Pulp’s O2 shows have coincided with them hitting the number one spot for their new album More, and the spectacular staging feels like a grand celebration, with lasers, confetti, string sections, mega-screens, giant wavey balloon men, and an atmosphere somewhere between a wedding disco and an illegal rave.

But at the centre of it all, Jarvis his usual self, with the grapes and the chocolates, and chatting like he’s presenting the Bingo at his local leisure centre.
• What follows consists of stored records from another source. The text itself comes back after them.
/-- An item is released with its stored tokens. -/
def releaseItem (s : State) (t : Nat) (it : Item) (fail : Bool) : State :=
  let s1 := gateEmits s t it it.toks
  let s2 := gateSpoor s1 t it 7 (if fail then 2 else 0) it.toks.length
  let s3 := popItem (handBack s2 it fail) t
  { s3 with trl := { s3.trl with released := (s3.trl.released + 1) % 2 ^ 32 } }

/-- The spoor event with which a completed item will leave the head: RELEASE, HOLE or TRAIL_HELD (R275). -/
def releaseEvent (it : Item) : Nat :=
  if it.done = some 0 && !it.bad && it.toks.all (fun g => decide (g.err < 2)) then 7 else if it.skip then 8 else 9

/-- GATE_RELEASE: the completed head of a trail is released, skipped, or holds the trail (R271, R275), unless the trace holds the
event (R286). -/
def gateRelease (s0 : State) (t : Nat) : State :=
  if !(working s0) || (sliceLeft s0 0x305).isSome || (trailAt s0 t).held then s0
  else match headItem s0 t with
  | none => s0
  | some it0 =>
    if it0.hole then popItem s0 t
    else if it0.done.isNone || gateHeldBy s0 t (releaseEvent it0) (recAt s0 (it0.handle % 2 ^ 16)).cls then s0
    else
      let s := meetItem s0 t it0
      match headItem s t with
      | none => s
      | some it =>
        if it.done = some 0 ∧ it.bad = false then releaseItem s t it false
        else if it.skip then releaseHole s t it
        else
          let stored := ((trailAt s t).items.map (fun i => i.toks.length)).sum
          let s1 := gateRaise (setTrail s t { trailAt s t with held := true }) Kind.trailHeld (trailAt s t).part it.handle t it.seq
          gateSpoor s1 t it 9 2 stored

/-- A TRAIL_CTRL action evaluated (R276). -/
def trailCtrlEval (s : State) (rq : Rq) (t : Nat) (a : TrailAction) : Eval :=
  let x := trailAt s t
  let no (k : Option Nat) (status : Nat) : Eval :=
    { st := match k with
        | some k => gateRaise s k rq.part 0 t 0
        | none => s
      ans := some (.result (resultWord true 0 status)), changed := false }
  let yes (s : State) : Eval := { st := s, ans := some (.result (resultWord false 0 0)) }
  if !(trailOwned s t rq.part) then no (some Kind.trailAccessInvalid) 0x10
  else match a with
  | .reset =>
    if x.items.isEmpty && !x.held then
      yes (gateSpoor (setTrail s t { x with nextSeq := 0, relSeq := 0 }) t { seq := 0, handle := 0xFFFFFFFF } 0x0A 0 2)
    else no none 0x14
  | .skip =>
    (match x.held, headItem s t with
     | true, some it => yes (releaseHole (gateSpoor (setTrail s t { x with held := false }) t it 0x0A 2 0) t it)
     | _, _ => no none 0x14)
  | .pass =>
    (match x.held, headItem s t with
     | true, some it =>
       let s1 := meetItem (gateSpoor (setTrail s t { x with held := false }) t it 0x0A 2 1) t it
       yes (releaseItem s1 t ((headItem s1 t).getD it) true)
     | _, _ => no none 0x14)

/-- Whether the trace holds an action on a trail: its own event, or the release that it brings (R286). -/
def trailCtrlHeld (s : State) (t : Nat) (a : TrailAction) : Bool :=
  let cls := match headItem s t with
    | some it => (recAt s (it.handle % 2 ^ 16)).cls
    | none => 0
  gateHeldBy s t 0x0A cls || (match a with
    | .reset => false
    | .skip => gateHeldBy s t 8 cls
    | .pass => gateHeldBy s t 7 cls)

/-- SKIP, PASS and RESET: TRAIL_CTRL reaches the gate. -/
def trailCtrl (s : State) (rq : Rq) (t : Nat) (a : TrailAction) : State :=
  if !(working s) || ((sliceLeft s 0x305).isNone && trailCtrlHeld s t a) then s
  else arriveReq s 0x305 rq (.trailCtrl t a) (fun s => cachedReq s 0x305 rq (fun s => trailCtrlEval s rq t a))

/-- TRAIL_CONFIG for a partition (R260, R261): the status, and the state. -/
def trailConfig (s : State) (p t : Nat) (skip trace : Bool) (outPer : Nat) : State × Nat :=
  if !(decide (t < 4096) && trailOwned s t p) then (gateRaise s Kind.trailAccessInvalid p 0 t 0, 0x10)
  else if 64 < outPer then (s, 0x11)
  else (setTrail s t { trailAt s t with skip := skip, trace := trace, outPer := outPer }, 0)

/-- TOKEN_ACK at the gate: the oldest packets to the acknowledging tile are accepted, and context releases that waited
for them are requested (R273, R588). -/
def gateAck (s : State) (u n : Nat) : State :=
  let mine := (s.trl.acks.filter (fun x => decide (steer s x.1.dest = u))).take n
  let rest := mine.foldl (fun l x => l.erase x) s.trl.acks
  contextsDue { s with trl := { s.trl with acks := rest, ackTimer := if rest.isEmpty then none else some (now s + e2eLimit s) } }

/-- The gate's acknowledgement timer expires: its outstanding packets count as accepted (R588). -/
def gateAckAll (s : State) : State :=
  contextsDue { s with trl := { s.trl with acks := [], ackTimer := none } }

/-- The gate's return from Safe (R279). -/
def gateSafe (s : State) : State :=
  { s with trl := { s.trl with
      acks := [], ackTimer := none
      trails := s.trl.trails.foldl (fun m x => SMap.put {} m x.1
        { x.2 with held := false, nextSeq := 0, relSeq := 0, items := [] }) [] } }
At one point he prepares to toss a grape into his own mouth, but as the crowd gives it a ‘Woooah’ to build up to the toss, he scolds them: “You’re putting me off.” Anyway, he misses, but picks it up off the floor, rubs it clean, eats it.

(Bonnie Britain)

“You don’t need a big house, or a big car,” he says, when introducing newie Got To Have Love, “What do you need...?” And everyone knows the answer.

Yes in a time when it’s all Win Win Win, power in the boardroom, the art of the deal, crypto and tech bros, and the monetising of yourself on social media before you’ve even hit puberty, it’s nice to be reminded of a different way of approaching life. Not killing one another for cash but finding something that you love, and doing that instead, and seeing what happens.
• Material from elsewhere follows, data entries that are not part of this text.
-- ==== Sys2Proof/Machine/RingWork.lean ====
section
/-! DEFINITION. The submission opcodes (R406 to R421): what each descriptor sends or applies when it is evaluated, its held
and long forms, the copy engine, and the answers that complete it. -/

namespace Sys2Proof.Machine

/-- The descriptor under evaluation where it is checked, due and has an opcode. -/
def evalDesc (s : State) (rs op : Nat) : Option RDesc :=
  let r := ringAt s rs
  match r.cur with
  | some d => if bridgeRuns s r.port && decide (r.state = 1) && decide (d.phase = 1) && decide (d.op = op) && decide (d.again ≤ now s) then some d else none
  | none => none

/-- An evaluation of the current descriptor, where it stands at that opcode. -/
def ringEval (s : State) (rs op : Nat) (f : RingSet → RDesc → State) : State :=
  match evalDesc s rs op with
  | some d => f (ringAt s rs) d
  | none => s

/-- A descriptor applied at a unit at once; a unit in a slice answers BUSY_RETRY, repeated up to 8 times (R432). -/
def atUnit (s : State) (rs : Nat) (d : RDesc) (unit : Nat) (f : State) : State :=
  match sliceLeft s unit with
  | none => f
  | some left =>
    if 8 ≤ d.busyN then ringComplete s rs d.k 8 0 (left + 16)
    else modRing s rs (fun r => { r with cur := some { d with again := now s + left + 16, busyN := d.busyN + 1 } })

/-- The request of a descriptor to its unit leaves; the descriptor awaits the answer. -/
def sendDesc (s : State) (rs : Nat) (r : RingSet) (d : RDesc) (target : Nat) (b : Body) : State :=
  sendReq (modRing s rs (fun r => { r with cur := some { d with phase := 2 } }))
    { unit := bridgeUnit r.port, sub := ringSrc r % 4, part := r.part, target := target, body := b, use := .desc rs d.k }

/-- FIELD_ERROR with the byte offset of the field. -/
def fieldError (s : State) (rs : Nat) (d : RDesc) (off : Nat) : State := ringComplete s rs d.k 0x11 0 off

/-- The first failing check of a list of conditions with their offsets. -/
def firstBad (l : List (Bool × Nat)) : Option Nat := (l.find? (fun x => !x.1)).map Prod.snd

/-- Fields are checked; then the evaluation goes on. -/
def withFields (s : State) (rs : Nat) (d : RDesc) (l : List (Bool × Nat)) (f : State) : State :=
  match firstBad l with
  | some off => fieldError s rs d off
  | none => f

/-! ### Work descriptors (R411 to R420) -/

/-- RING_NOP. -/
def ringNop (s : State) (rs : Nat) : State := ringEval s rs 1 (fun _ d => ringComplete s rs d.k 0 0 0)

/-- LAUNCH (R411). -/
def launch (s : State) (rs : Nat) : State :=
  ringEval s rs 2 (fun r d =>
    let tv := d.f 0x1C 2
    let given := decide (bits (d.f 8 8) 53 52 = 0)
    withFields s rs d [(decide (d.f 0x18 2 < 2 ^ 14) && (given || decide (d.f 0x18 2 = 0)), 0x18), (given || decide (d.f 0x1A 2 = 0), 0x1A),
                       (decide (bits tv 14 12 = 0), 0x1C), (decide (d.f 0x1E 1 < 2), 0x1E)]
      (sendDesc s rs r d 0x301 (.admission {
        spawn := BitVec.ofNat 64 (d.f 8 8), arg := BitVec.ofNat 64 (d.f 0x10 8), ctx := d.f 0x18 2, iter := d.f 0x1A 2
        launch := true, trail := if bit tv 15 then some (tv % 4096) else none
        notify0 := d.f 0x20 4, notify1 := d.f 0x24 4, host := d.wantsHost, ringset := rs })))
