/-! ### Events (R543, R544) -/

/-- An event line: its first 32 bytes, and BOOT, SPAN and POWERED_S (Table 18.5). -/
def queueEvent (s : State) (type : Nat) (head : List Byte) : State :=
  queueWrite s { ring := 5, type := type
                 payload := head ++ List.replicate (32 - head.length) 0 ++ leBytes 4 s.ldg.cnt.boots ++ leBytes 2 s.ckr.interruptions ++ leBytes 2 0
                   ++ leBytes 8 s.ldg.cnt.poweredS }

/-- CKR.RESET_CAUSE. -/
def resetCause (s : State) : Nat := b2n s.ckr.por + 2 * b2n s.ckr.pin + 2 ^ 32 * s.ckr.supResets

/-- Whether a copied record becomes a fault event (R543). -/
def eventDue (s : State) (kind cls : Nat) (bypass : Bool) : Bool :=
  decide (3 ≤ cls) || bypass || ((decide (cls = 1) || decide (cls = 2)) && decide (s.ldg.budget < 16)) || !(NSet.has s.ldg.seen kind)

/-- The kinds of corrected frame, instruction-store and token-store errors (Table 18.4). -/
def tileCorrectedKinds : List Nat := [Kind.frameCorrected, Kind.istoreCorrected, Kind.tokenStoreCorrected]

/-- A record is copied to the ledger's state (R491). -/
def takeRecord (s : State) (m : FaultMsg) : State :=
  let kind := bits m.head 9 0
  let cls := bits m.head 12 10
  let u := bits m.head 43 32
  let due := eventDue s kind cls (bit m.head 58)
  let s1 := modCount s (fun c => { c with
    kinds := SMap.put 0 c.kinds kind (satInc 32 (SMap.get 0 c.kinds kind))
    tiles := if tileCorrectedKinds.contains kind ∧ isTile u then
        SMap.put {} c.tiles u { SMap.get {} c.tiles u with corrected := satInc 29 (SMap.get {} c.tiles u).corrected } else c.tiles
    suppressed := if due then c.suppressed else satInc 64 c.suppressed })
  if due then
    queueEvent { s1 with ldg := { s1.ldg with
        seen := NSet.add s1.ldg.seen kind, budget := if cls = 1 ∨ cls = 2 then s1.ldg.budget + 1 else s1.ldg.budget } }
      0x10 (leBytes 8 m.time ++ leBytes 8 m.head ++ leBytes 8 m.addr ++ leBytes 8 m.detail)
  else s1

/-- RECORD_ACKNOWLEDGE: the oldest record of the device queue is copied, and ACKED advances (R491). -/
def recordAcknowledge (s : State) : State :=
  let f := s.flt
  if !(fwRuns s) || decide (f.produced = f.acked) then s
  else takeRecord { s with flt := { f with acked := (f.acked + 1) % 2 ^ 32 } } (SMap.get {} f.qrec (f.acked % 1024))

/-! ### Time (R540, R545 to R547) -/

/-- The bin of THERMAL_S for a reading in units of 0.25 °C. -/
def thermalBin (tj : Int) : Nat := ([100, 180, 260, 340, 380, 400, 420].filter (fun (b : Int) => decide (b ≤ tj))).length

/-- A second of supervisor-clock time passes. -/
def ledgerSecond (s : State) : State :=
  let op := decide (s.clr.mode = .operational)
  let s1 := modCount s (fun c => { c with
    poweredS := satInc 64 c.poweredS
    operationalS := if op then satInc 64 c.operationalS else c.operationalS
    safeS := if inSafe s then satInc 64 c.safeS else c.safeS
    thermalS := c.thermalS.set (thermalBin s.brd.tj) (satInc 32 (c.thermalS.getD (thermalBin s.brd.tj) 0))
    throttleS := if 0 < s.brd.thermalLvl then satInc 32 c.throttleS else c.throttleS
    powerS := if 0 < s.brd.powerLvl then satInc 32 c.powerS else c.powerS })
  if op then
    modCount s1 (fun c => { c with tiles := (List.range 0x110).foldl (fun m u =>
      let x := SMap.get {} m u
      let off := if u < 0x100 then thicketOff (groveAt s (u / 16)) (u % 16 / 4) || decide (steer s u ≠ u) else !(groveAt s (u - 0x100)).spareUsed
      if off || (tileAt s u).excluded then m else SMap.put {} m u { x with active := satInc 32 x.active }) c.tiles })
  else s1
If Pulp are about anything, it is surely that. Dreaming, staying true, standing outside the crowd as a mis-shape and retaining a bit of love in your heart.

As such, this show is a bit of a nostalgia-fest for the weepy oldies but also very much needed right now. Pulp are more relevant than ever.
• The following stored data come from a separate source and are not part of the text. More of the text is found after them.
-- ==== Sys2Proof/Machine/Slices.lean ====
section
/-! DEFINITION. In-field self-test and scrub slices (R525 to R528, R253, R278, R367, R432), the engagement of a spare that they
decide (R529), and the scrubs in idle cycles (R344, R459, R525). -/

namespace Sys2Proof.Machine

/-- Slices per pass of a unit (Table 17.9); 0 for a unit without slices. -/
def slicesPer (u : Nat) : Nat :=
  if isTile u then 20
  else if u = 0x301 then 8
  else if u = 0x302 ∨ u = 0x304 ∨ u = 0x305 ∨ u = 0x381 ∨ u = 0x383 then 4
  else if 0x2C4 ≤ u ∧ u ≤ 0x2CB then 4
  else if 0x2D0 ≤ u ∧ u ≤ 0x2D3 then 1
  else 0

/-- Whether a unit is tested: in service, or an unused spare that is sound. -/
def sliceDue (s : State) (u : Nat) : Bool :=
  decide (slicesPer u ≠ 0) &&
  (if u < 0x100 then tileServes s u
   else if isTile u then !(groveAt s (u - 0x100)).spareFailed && !(tileAt s u).excluded
   else if u < 0x300 then !(standFailed s u) else !(clrFailed s u))

/-- The clearing units with slices. -/
def clearingUnit (u : Nat) : Bool := [0x301, 0x302, 0x304, 0x305].contains u

/-- The thicket of a tile: that of its position; a spare's is the one it serves. -/
def sliceThicket (s : State) (u : Nat) : Option Nat :=
  if u < 0x100 then some (u / 4)
  else if (groveAt s (u - 0x100)).spareUsed then some (4 * (u - 0x100) + (groveAt s (u - 0x100)).sparePos / 4) else none

/-- Whether the slices under way leave room for one of unit `u` (R525). -/
def sliceRoom (s : State) (u : Nat) : Bool :=
  let l := s.slices.map Slice.unit
  if isTile u then
    decide ((l.filter isTile).length < s.ckr.maxTiles) && (match sliceThicket s u with
      | some t => !(l.any (fun v => isTile v && decide (sliceThicket s v = some t)))
      | none => true)
  else if u < 0x300 then !(l.any (fun v => decide (0x2C0 ≤ v) && decide (v < 0x300) && decide (v % 4 = u % 4)))
  else if clearingUnit u then !(l.any clearingUnit)
  else true

/-- Whether 1 ms has passed since a unit's last slice started (R253, R525; tied to no clock). -/
def sliceSpaced (s : State) (u : Nat) : Bool :=
  match s.ckr.lastSlice.find? (fun x => decide (x.1 = u)) with
  | some x => decide (x.2 + figureCc s 1 1000 ≤ now s)
  | none => true

/-- When a unit's last slice started. -/
def noteSlice (s : State) (u : Nat) : State :=
  { s with ckr := { s.ckr with
      lastSlice := (u, now s) :: s.ckr.lastSlice.filter (fun x => decide (x.1 ≠ u))
      chosen := s.ckr.chosen.filter (fun x => decide (x.1 ≠ u)) } }

/-- SLICE_START: a slice of at most 32,000 cc; a tile whose kernel runs is chosen and waits for its exit (R526). -/
def sliceStart (s : State) (u : Nat) (scrub : Bool) (len : Nat) : State :=
  if !(clocked s && supClocked s) || decide (s.clr.mode ≠ .operational) || !s.ckr.ifstEnable || !(sliceDue s u)
      || (sliceLeft s u).isSome || !(sliceSpaced s u) || !(sliceRoom s u) || decide (len = 0) || decide (32000 < len) then s
  else if isTile u && (tileAt s u).kern.running then
    (if s.ckr.chosen.any (fun x => decide (x.1 = u)) then s
     else { s with ckr := { s.ckr with chosen := s.ckr.chosen ++ [(u, now s)] } })
  else
    let s1 : State := { noteSlice s u with slices := s.slices ++ [{ unit := u, scrub := scrub, start := now s, endAt := now s + len }] }
    if isTile u then modTile s1 u (fun t => { t with testing := true }) else s1

/-- SLICE_KERNEL_WAIT_EXPIRY: the slice is skipped, and tried again no sooner than 1 ms later. -/
def sliceWaitExpiry (s : State) (u : Nat) : State :=
  match s.ckr.chosen.find? (fun x => decide (x.1 = u)) with
  | some x =>
    if clocked s && (tileAt s u).kern.running && decide (x.2 + 160000 ≤ now s) then
      let s1 := noteSlice s u
      { s1 with ckr := { s1.ckr with skipped := (s1.ckr.skipped + 1) % 2 ^ 16, skips := NSet.add s1.ckr.skips u } }
    else s
  | none => s

/-! ### What a slice meets -/

/-- A stored error of an activation record: an uncorrectable one withdraws the entry until the next chip reset, and the tag array names
the partition (R257). -/
def meetRecord (s : State) (u i : Nat) : State :=
  let r := recAt s i
  let p := some (tagPartOf s i)
  match r.err with
  | 0 => s
  | 1 => raise (setRec s i { r with err := 0 }) Kind.schedStoreCorrected (rqId u 0) p (schedAddr s i) 0
  | _ => setRec (leaveStores (raise s Kind.schedStoreUncorrectable (rqId u 0) p (schedAddr s i) 0) i) i { gen := r.gen, gone := true }

/-- A stored error of a dependence counter (R257): an uncorrectable one leaves its value open. -/
def meetCounter (s : State) (i : Nat) : State :=
  let r := recAt s i
  let p := some (tagPartOf s i)
  match r.depErr with
  | 0 => s
  | 1 => raise (setRec s i { r with depErr := 0 }) Kind.schedStoreCorrected (rqId 0x302 0) p (schedAddr s i) 0
  | _ =>
    let (v, s1) := freeTake (raise s Kind.schedStoreUncorrectable (rqId 0x302 0) p (schedAddr s i) 0)
    setRec s1 i { r with depErr := 0, dep := v % 2 ^ 16 }

/-- A stored error of a ready-store entry (R257): an uncorrectable one withdraws the entry, and its record enters a store again. -/
def meetEntry (s : State) (k i : Nat) : State :=
  let st := rstore s k
  let p := some (tagPartOf s i)
  match SMap.get 0 st.errs i with
  | 0 => s
  | 1 => raise (setRstore s k { st with errs := SMap.put 0 st.errs i 0 }) Kind.schedStoreCorrected (rqId (storeUnit k) 0) p (schedAddr s i) 0
  | _ =>
    let s1 := raise s Kind.schedStoreUncorrectable (rqId (storeUnit k) 0) p (schedAddr s i) 0
    let s2 := leaveStores (setRstore s1 k { rstore s1 k with lost := (rstore s1 k).lost + 1 }) i
    { s2 with sch := { s2.sch with entering := s2.sch.entering ++ [i] } }

/-- The stored errors of a ready store are met. -/
def meetStoreEnts (s : State) (k : Nat) : State := ((rstore s k).errs.map Prod.fst).foldl (fun s i => meetEntry s k i) s

/-- A slice of a unit meets the stored errors of its stores. -/
def sliceMeets (s : State) (u : Nat) : State :=
  if u = 0x301 then
    meetStoreEnts (((s.sch.recs.filter (fun x => decide (x.2.err ≠ 0))).map Prod.fst).foldl (fun s i => meetRecord s u i) s) 4
  else if u = 0x302 then ((s.sch.recs.filter (fun x => decide (x.2.depErr ≠ 0))).map Prod.fst).foldl meetCounter s
  else if 0x2C4 ≤ u ∧ u < 0x2C8 then meetStoreEnts s (u - 0x2C4)
  else if u = 0x304 then
    ((s.lck.cells.filter (fun x => decide (x.2.err ≠ 0))).map Prod.fst ++ (s.lck.waits.filter (fun w => decide (w.err ≠ 0))).map LockWait.cell).foldl meetLockErrs s
  else if u = 0x305 then
    s.trl.trails.foldl (fun s x => (x.2.items.filter (fun i => i.toks.any (fun g => decide (g.err ≠ 0)))).foldl (fun s i => meetItem s x.1 i) s) s
  else s

/-! ### The end of a slice (R526 to R529) -/

/-- A pass of a spare that was chosen to stand in decides: it does, while the thicket it is for is in service (R20, R529). -/
def engagePass (s : State) (u : Nat) : State :=
  match s.ckr.engage.find? (fun e => decide (e.1 = u)) with
  | some e =>
    let s1 : State := { s with ckr := { s.ckr with engage := s.ckr.engage.filter (fun x => decide (x.1 ≠ u)) } }
    if thicketOff (groveAt s (u - 0x100)) (e.2 % 16 / 4) then s1 else refreshService (spareStands s1 (u - 0x100) (e.2 % 16))
  | none => s

/-- A slice has passed; the last of a pass completes it. -/
def slicePassed (s : State) (u : Nat) : State :=
  let n := SMap.get 0 s.ckr.passed u + 1
  let s1 : State := { s with ckr := { s.ckr with passed := SMap.put 0 s.ckr.passed u n } }
  if n % slicesPer u = 0 then
    engagePass { s1 with ckr := { s1.ckr with passAt := (u, s1.ckr.periodNo) :: s1.ckr.passAt.filter (fun x => decide (x.1 ≠ u)) } } u
  else s1

/-- A slice has failed (R528). -/
def sliceFailed (s : State) (u : Nat) : State :=
  let s1 : State := { s with ckr := { s.ckr with failed := (s.ckr.failed + 1) % 2 ^ 16 } }
  if isTile u then
    askCheckpoint (recordFailed (raiseAbout s1 Kind.tileSelfTestFailed ckrId u (tilePart (tileAt s u)) 0 0 none) u 2) []
  else raiseAbout { s1 with flt := { s1.flt with unitTest := true } } Kind.unitSelfTestFailed ckrId u none 0 0 none

/-- A tile's wait counters go on after a slice that began at `start`: they held their values meanwhile (R293). -/
def resumeWaits (tm start : Nat) (t : Tile) : Tile :=
  let f (x : Option Nat) : Option Nat := x.map (fun b => b + (tm - max b start))
  { t with spl := { t.spl with storeSince := f t.spl.storeSince, fireSince := f t.spl.fireSince } }

/-- The unit goes on: a tile at the boundary where it was taken, a bridge with the writes it latched, a monitor with the counters of
its stand's tiles. -/
def sliceResume (s : State) (x : Slice) : State :=
  if isTile x.unit then modTile s x.unit (fun t => resumeWaits (now s) x.start { t with testing := false })
  else if 0x2D0 ≤ x.unit ∧ x.unit < 0x2D4 then
    ((List.range 272).filter (fun u => decide (standOf u = x.unit - 0x2D0))).foldl (fun s u => modTile s u (resumeWaits (now s) x.start)) s
  else match bridgeOf x.unit with
  | some b => copyKick (bridgeResume s b (now s - x.start)) b
  | none => s

/-- SLICE_END of a unit, passed or failed. A tile that failed stays taken until its quarantine. -/
def sliceEnd (s : State) (u : Nat) (pass : Bool) : State :=
  match s.slices.find? (fun x => decide (x.unit = u)) with
  | some x =>
    if !(clocked s) || decide (now s < x.endAt) then s
    else
      let s1 : State := { s with slices := s.slices.filter (fun y => decide (y.unit ≠ u)), ckr := { s.ckr with slices := (s.ckr.slices + 1) % 2 ^ 32 } }
      let s2 := if u = 0x304 then applyNotes s1 else s1
      if pass then slicePassed (settleTakes (sliceMeets (sliceResume s2 x) u)) u
      else sliceFailed (if isTile u then s2 else sliceResume s2 x) u
  | none => s

/-- The units that have slices. -/
def slicedUnits : List Nat :=
  List.range 272 ++ (List.range 8).map (fun i => 0x2C4 + i) ++ (List.range 4).map (fun i => 0x2D0 + i)
  ++ [0x301, 0x302, 0x304, 0x305, 0x381, 0x383]

/-- A period ends for one unit: a pass that stayed incomplete over two periods because of skipped slices is recorded (R527). -/
def periodUnit (s : State) (u : Nat) : State :=
  let full := decide (slicesPer u ≤ SMap.get 0 s.ckr.passed u)
  let m := if full ∨ !(NSet.has s.ckr.skips u) then 0 else SMap.get 0 s.ckr.missed u + 1
  let s1 : State := { s with ckr := { s.ckr with missed := SMap.put 0 s.ckr.missed u m } }
  if 2 ≤ m then raiseAbout s1 Kind.selfTestDeferred ckrId u none 0 0 none else s1

/-- The values of CKR.IFST_CTRL that the firmware wrote apply from the next period (R530). -/
def ifstApply (s : State) : State :=
  match s.ckr.ifstWritten with
  | some v => { s with ckr := { s.ckr with ifstEnable := bit v 63, maxTiles := bits v 35 32 + 1, period := bits v 15 0, ifstWritten := none } }
  | none => s

/-- IFST_PERIOD_END: PERIOD × 100 ms of supervisor-clock time have passed; units are judged while ENABLE is 1. -/
def ifstPeriodEnd (s : State) : State :=
  let len := s.ckr.period * usToCc s 100000
  if !(supClocked s && clocked s) || decide (supNow s < s.ckr.periodFrom + len) then s
  else
    let s1 := if s.ckr.ifstEnable then (slicedUnits.filter (sliceDue s)).foldl periodUnit s else s
    ifstApply { s1 with ckr := { s1.ckr with
        passed := s1.ckr.passed.filter (fun x => s1.ckr.engage.any (fun e => decide (e.1 = x.1)))
        skips := [], periodNo := s1.ckr.periodNo + 1, periodFrom := s1.ckr.periodFrom + len } }

/-! ### Scrubs in idle cycles (R344, R459, R525) -/

/-- IDLE_SCRUB of a router buffer's head, of a stand-buffer word, or of the partition tables. -/
def idleScrub (s : State) (x : ScrubTarget) : State :=
  if !(clocked s) then s
  else match x with
  | .buffer r p cls => (meetFlitErr s r p cls).1
  | .standBuffer k w => if working s && decide (k < 4) then meetStsErr s k w else s
  | .partitionTables =>
    match s.prt.err with
    | 0 => s
    | 1 => raise { s with prt := { s.prt with err := 0 } } Kind.partitionTableCorrected (rqId 0x30A 0) none 0 0
    | 2 => raise { s with prt := { s.prt with err := 3 } } Kind.partitionTableUncorrectable (rqId 0x30A 0) none 0 0
    | _ => s

end Sys2Proof.Machine
end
The new songs sound fantastic in this setting. Opener Spike Island suddenly makes sense as an immediate Pulp classic, one in which Jarvis considers his own position, being born to perform, ‘It’s a calling/I exist to do this/ Shouting and pointing.’ Grown Ups is a winningly meandering ode to lost youth, recalling a night back in 1985 trying to meet a girl before rambling on about a dream of a space mission, before insisting, “I am not aging, no, I am ripening.”

Jarvis is pulling Jarvis shapes all the while, that angular, all elbows, wizard of weird style that feels as iconic as Michael Jackson’s moonwalk (a fart in his general direction, by the way (and let’s not forget that while Jarvis was traumatised at his subsequent tabloid fame after that Brits incident, he also became a folk hero to most of the nation)).

Sorted for E’s and Whizz comes with the backing musicians dressed a bunch of ravers with whistles and bucket hats, a tune about finding parties in the woods that could never be written now because we all have Google Maps; plus no-one does Whizz anymore.

(Bonnie Britain)

Jarvis conducts the crowd to sing Happy Birthday to bassist Andrew McKinney, before dedicating the next song to him, which deliciously turns out to be Help The Aged. It sounds enormous tonight. As does Sunrise, the standout from their least celebrated album We Love Life, with guitarist Mark Webber blowing off any remaining cobwebs with his outro solo.

There is an interval. Novel for a gig. A nightmare for bar staff. But, heck, we’re getting on a bit and the pacemakers are working overtime. Plus the breather sets up a killer second half, which begins with the original members of the band - Webber plus an ever cool Candida Doyle and drummer Nick Banks; Steve Mackey who died in 2023 is given a nice shout-out - doing an acoustic Something Changed, with Jarvis revealing it was the first song they played in one of their living rooms when they decided to regroup.

What follows is a reminder of the sheer glory of what they can all produce together. Do You Remember the First Time? leads into Mis-Shapes before Babies and then Common People create a breathless end to the night.

It is a triumphant show, Jarvis in excelsis, Pulp still coming up with brilliant songs, doing their own thing. In a year when Oasis are reforming, it’s tempting to see all this as retrogressive, but it’s a simple a reminder that we all love big characters and there’s not that many around now. We like Liam. We like Jarvis. We like these little maniacs growing up in council houses and somehow making their dreams come true by sheer force of personality. Is it even possible today in the time-draining, soul-sucking, screen economy?

Probably. You’d hope. But how many will carry grapes in their pockets? Exactly.